Determine the neutron skin type by relativistic isobaric collisions

TL;DR

This paper investigates how neutron skin types influence collision observables in relativistic isobaric collisions, proposing a method to determine neutron skin characteristics and nuclear deformities using elliptic flow data.

Contribution

It introduces a novel approach to identify neutron skin types through collision data analysis and demonstrates the effectiveness of halo-type density models as surrogates for DFT densities.

Findings

Ru+Ru/Zr+Zr ratios are sensitive to neutron skin type

DFT calculations favor halo-type neutron skin

Halo density can effectively probe nuclear deformities

Abstract

The effects of neutron skin on the multiplicity ($N_{\rm ch}$) and eccentricity($\epsilon_2$) in relativistic $^{96}_{44}$Ru+$^{96}_{44}$Ru and $^{96}_{40}$Zr+$^{96}_{40}$Zr collisions at $\sqrt{s_{_{\rm NN}}}=200$ GeV are investigated with the Trento model.
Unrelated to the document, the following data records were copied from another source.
/-! ### Span reset (R263) -/

def spanPhaseDefault : Nat → SpanPhase := fun _ => .none
def State.spanPhase (s : State) (n : Nat) : SpanPhase := Tbl.get spanPhaseDefault s.chip.spans n
def State.setSpanPhase (s : State) (n : Nat) (p : SpanPhase) : State :=
  { s with chip := { s.chip with spans := Tbl.put spanPhaseDefault s.chip.spans n p } }

/-- The sequence of a span reset goes on: not while a warm reset runs, and not without supply. -/
def State.spanRuns (s : State) (n : Nat) (p : SpanPhase) : Bool :=
  s.spanPhase n = p && s.chip.mode ≠ .recovery && s.chip.mode ≠ .off

/-- SPAN_GO is written 1 (R263, R488). -/
def State.spanRequest (s : State) (n : Nat) : State :=
  if (s.chip.mode ≠ .service ∧ s.chip.mode ≠ .test) ∨ !s.chip.spans.isEmpty then s.setBit 0x14 30 true
  else
    let s := (((s.setSpanPhase n .requested).setBit 0x14 31 true).setFld 0x14 19 16 n).fence (partySpan n)
    let s := (List.range 4).foldl (fun s k => s.enterHold (n * 4 + k)) s
    s.stopSpan n

/-- SPAN_LOGIC_RESET (R263): the span's logic, and nothing at chip level. -/
def execSpanLogicReset (span : Span) (s : State) : Host.Outcome State Fault Refusal :=
  let n := span.val
  if s.spanRuns n .requested then .next ((s.resetPasses n).setSpanPhase n .logicReset) else .next s

/-- SPAN_RECOPY_DONE (R116, R263). -/
def execSpanRecopyDone (span : Span) (donor : Span) (s : State) : Host.Outcome State Fault Refusal :=
  let n := span.val
  if s.spanRuns n .logicReset && donor.val ≠ n then
    .next ((s.recopySpan n donor).setSpanPhase n .recopied)
  else .next s

/-- SPAN_VECTORS_DONE (R263): a pipeline that fails is FAULTY. -/
def execSpanVectorsDone (span : Span) (failed : List (Pass × PipeNo)) (s : State) : Host.Outcome State Fault Refusal :=
  let n := span.val
  if s.spanRuns n .recopied then .next ((s.runVectors n (failedOf failed) (failedOf failed)).setSpanPhase n .vectorsDone)
  else .next s

/-- After a reset the saved context of an engine is resumed, whether the engine was stopped or FAULTED, unless software
has stopped it (R124, assumption 85); with no context a FAULTED engine is idle again. -/
def State.resumeEngine (s : State) (n : Nat) : State :=
  let x := s.engine n
  if (x.state = 3 ∨ x.state = 4) ∧ !s.stopSet n then
    if x.ctx then s.setEngine n { x with state := 1, ctx := false } else s.setEngine n { x with state := 0 }
  else s

/-- SPAN_REPLAY_START (R263): the replays start, and the trestle context is resumed. -/
def execSpanReplayStart (span : Span) (s : State) : Host.Outcome State Fault Refusal :=
  let n := span.val
  if s.spanRuns n .vectorsDone then .next ((s.resumeEngine n).setSpanPhase n .replaying) else .next s

/-- Reset hold ends for a port group that a pipeline serves (R260, R263). -/
def State.endHold (s : State) (g : Nat) : State :=
  if (s.passOf (g / 4) .ingress).unserved.contains (g % 4) then s else s.leaveHold g

/-- SPAN_RESET_END (R263, R452): the fences of the span are cleared, and reset hold ends, unless the device is in SAFE. -/
def execSpanResetEnd (span : Span) (s : State) : Host.Outcome State Fault Refusal :=
  let n := span.val
  if !s.spanRuns n .replaying then .next s
  else
    let s := (s.setSpanPhase n .none).unfenceSpan n
    let s := if s.chip.mode = .safe then s else (List.range 4).foldl (fun s k => s.endHold (n * 4 + k)) s
    .next ((s.setBit 0x14 31 false).incMod 0x14 15 0 1).releaseHost

/-! ### Warm reset (R265) -/

/-- A frame whose cells are being written is voided (R30, R265). -/
def State.cutArrivals (s : State) : State :=
  s.rx.frames.foldl (fun s e =>
    match e.2 with
    | none => s
    | some f =>
      let s := match f.desc with
        | none => s
        | some d =>
          let x := s.info d
          if x.stopped then (s.setInfo d { x with ended := true }).freeDescriptor d else s.discardFrame d
      s.rxDiscard e.1 f) s

/-- A load in progress ends with DEVICE_STATE (R99, R488). One that had reached step 7 of R98 leaves the shadow generation
DAMAGED, and one that had not leaves it as it was; how far it had come is free (assumption 89). -/
def State.stopLoad (s : State) : State :=
  if s.loadBusy then
    let st := if Config.loadReached s.freeCount then 4 else s.progs.loadPrev
    (({ s with freeCount := s.freeCount + 1 }).setShadow st).loadFails .deviceState {}
  else s

/-- A warm reset starts (R265, R485): RECOVERY, every group in reset hold; the bits of FC_SAFE and FC_STATUS that say SAFE
go when it leaves SAFE. A span reset that runs is stopped (R488). -/
def State.warmStart (s : State) (source : Nat) : State :=
  let s := (s.endPinTest.setFld 0x4 7 4 s.chip.mode.code).incMod 0x10 31 16 1
  let s := (s.setFld 0x10 7 4 source).setBit 0x800004 6 false
  let s := (s.setBit 0x14 31 false).setBit 0x100008 31 false
  let s := s.setBit 0x100004 19 false
  let s := { s with
    chip := { s.chip with mode := .recovery, warm := .hold }
    fc := { s.fc with safeDone := false } }
  let s := (List.range 64).foldl (fun s g => s.enterHold g) s
  s.cutArrivals.stopLoad

/-- A warm reset may leave SAFE now (R445). -/
def State.warmAllowed (s : State) : Bool :=
  s.chip.mode ≠ .safe || (s.bit 0x100008 30 && !(s.fld 0x100008 7 0 = 7 && s.hotAt s.gradeMax))

/-- A warm reset is asked for (R445, R488): ignored in RECOVERY and OFF; refused in SAFE with a class-N fault. -/
def State.warmRequest (s : State) (source detail : Nat) : State :=
  if s.chip.mode = .recovery ∨ s.chip.mode = .off then s
  else if s.warmAllowed then s.warmStart source
  else s.latchFault (srcChip 0 1) .n detail

/-- WARM_N_ASSERT (R487): WARM_N low for 1 µs; ignored while RESET_N is low. -/
def execWarmNAssert (s : State) : Host.Outcome State Fault Refusal := .next (if s.boot.held then s else s.warmRequest 1 0)

/-- The spans whose reset a warm reset has stopped, and which must be recopied (R488). -/
def State.brokenSpans (s : State) : List Nat := (List.range 16).filter (fun n => s.spanPhase n ≠ .none)

/-- Every span stops, and its logic is reset (R265). -/
def State.stopSpans (s : State) : State := (List.range 16).foldl (fun s n => (s.stopSpan n).resetPasses n) s

/-- No holding copy of a pair outlives a reset but those of TB_PUB, which keep their words until a cold reset (R15, R318,
R489). DESIGN CHOICE: the window's holding copy and an uncommitted staging copy (R129) stay through a warm reset; no rule
lists them as kept or lost (assumption 147). -/
def State.seal (s : State) : State :=
  { s with
    chip := { s.chip with warm := .sealed }
    holding := s.holding.filter (fun (e : Nat × Word) => e.1 = pubSecHi || e.1 = pubN32) }

/-- WARM_RESET_SEAL (R265): copies in transmission are stomped, the passes and the reorder buffers are discarded, the
engines halt, and logic reset is applied. -/
def execWarmResetSeal (s : State) : Host.Outcome State Fault Refusal :=
  .next (if s.chip.warm ≠ .hold then s else s.stopSpans.seal)
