/-- A free pipeline that may shadow and runs no earlier shadow packet starts a period, and after a period has ended moves
on to the next group; the end of a period makes it drain; none of this touches another pass or anything but the
pipelines, and a period that cannot start or end changes nothing. The next vector of the suite, or the one that has
failed once, joins those that wait for a serving pipeline, under the active generation; a pipeline that serves no
group, or is fenced, takes none. A read of the loss log takes its oldest entry out, with its sequence in the register
beside, or reads 0. (R252, R254, R275) -/
def Obligations.ShadowingAndVectors : Prop :=
    (∀ (sp : Span) (ps : Pass) (s : State),
      s.mayShadow sp ps = true →
      (s.passOf sp ps).shadowOn = false →
      (∀ e ∈ s.pipes.packets, isShadowOf sp ps e = false) →
      ∃ t, exec (.shadowPeriodStart sp ps) s = .next t ∧ t.passOf sp ps = { s.passOf sp ps with shadowOn := true, draining := false } ∧ (∀ x pass, (x, pass) ≠ (sp.val, ps) → t.passOf x pass = s.passOf x pass) ∧ OnlyTouches [.pipes] s t) ∧
    (∀ (sp : Span) (ps : Pass) (s : State),
      s.mayShadow sp ps = true →
      (s.passOf sp ps).shadowOn = true →
      (s.passOf sp ps).draining = true →
      (∀ e ∈ s.pipes.packets, isShadowOf sp ps e = false) →
      ∃ t, exec (.shadowPeriodStart sp ps) s = .next t ∧ t.passOf sp ps = { s.passOf sp ps with target := ((s.passOf sp ps).target + 1) % 4, draining := false } ∧ OnlyTouches [.pipes] s t) ∧
    (∀ (sp : Span) (ps : Pass) (s : State),
      s.mayShadow sp ps = false ∨ ((s.passOf sp ps).shadowOn = true ∧ (s.passOf sp ps).draining = false) ∨ (∃ e ∈ s.pipes.packets, isShadowOf sp ps e = true) →
      ∃ t, exec (.shadowPeriodStart sp ps) s = .next t ∧ t = s) ∧
    (∀ (sp : Span) (ps : Pass) (s : State),
      (s.passOf sp ps).shadowOn = false ∨ (s.passOf sp ps).draining = true →
      ∃ t, exec (.shadowPeriodEnd sp ps) s = .next t ∧ t = s) ∧
    (∀ (sp : Span) (ps : Pass) (k : PipeNo) (s : State),
      ((s.passOf sp ps).groupOf k).isSome = false ∨ s.fenced (partyPipe sp ps k) = true →
      ∃ t, exec (.katVectorInsert sp ps k) s = .next t ∧ t = s) ∧
    (∀ (sp : Span) (ps : Pass) (s : State),
      (s.passOf sp ps).shadowOn = true →
      (s.passOf sp ps).draining = false →
      ∃ t, exec (.shadowPeriodEnd sp ps) s = .next t ∧ t.passOf sp ps = { s.passOf sp ps with draining := true } ∧ (∀ x pass, (x, pass) ≠ (sp.val, ps) → t.passOf x pass = s.passOf x pass) ∧ OnlyTouches [.pipes] s t) ∧
    (∀ (sp : Span) (ps : Pass) (k : PipeNo) (s : State),
      ((s.passOf sp ps).groupOf k).isSome = true →
      s.fenced (partyPipe sp ps k) = false →
      ∃ t, exec (.katVectorInsert sp ps k) s = .next t ∧ (t.pipeOf (pipeNo sp ps k)).katWait = (s.pipeOf (pipeNo sp ps k)).katWait ++ [(s.activeGen, (match (s.pipeOf (pipeNo sp ps k)).katBad with | some v => v | none => (s.pipeOf (pipeNo sp ps k)).katNext))] ∧
      ((s.pipeOf (pipeNo sp ps k)).katBad = none → (t.pipeOf (pipeNo sp ps k)).katNext = ((s.pipeOf (pipeNo sp ps k)).katNext + 1) % 1536) ∧ (∀ x, x ≠ pipeNo sp ps k → t.pipeOf x = s.pipeOf x) ∧ OnlyTouches [.pipes] s t) ∧
    (∀ (s : State) (e : LossEntry) (rest : List LossEntry),
      s.ord.losses = e :: rest →
      ∃ t, exec (.lossLogRead) s = .next t ∧ t.readData = BitVec.ofNat 32 (2 ^ 31 + e.kind % 16 * 2 ^ 27 + e.cls % 16 * 2 ^ 23 + e.port % 1024 * 2 ^ 13 + e.egress % 1024 * 2 ^ 3) ∧ t.reg 0x40C = e.seq ∧ t.ord.losses = rest ∧ (∀ o, o ≠ 0x40C → t.reg o = s.reg o) ∧
      OnlyTouches [.regs, .readData, .ord] s t) ∧
    (∀ (s : State),
      s.ord.losses = [] →
      ∃ t, exec (.lossLogRead) s = .next t ∧ t = { s with readData := 0 })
It is found that the Ru+Ru/Zr+Zr ratios of the $N_{\rm ch}$ distributions and $\epsilon_{2}$ in mid-central collisions are exquisitely sensitive to the neutron skin type (skin vs.~halo). The state-of-the-art calculations by energy density functional theory (DFT) favor the halo-type neutron skin and can soon be confronted by experimental data. It is demonstrated that the halo-type density can serve as a good surrogate for the DFT density, and thus can be efficiently employed to probe nuclear deformities by using elliptic flow data in central collisions. We provide hereby a proof-of-principle venue to simultaneously determine the neutron skin type, thickness, and nuclear deformity.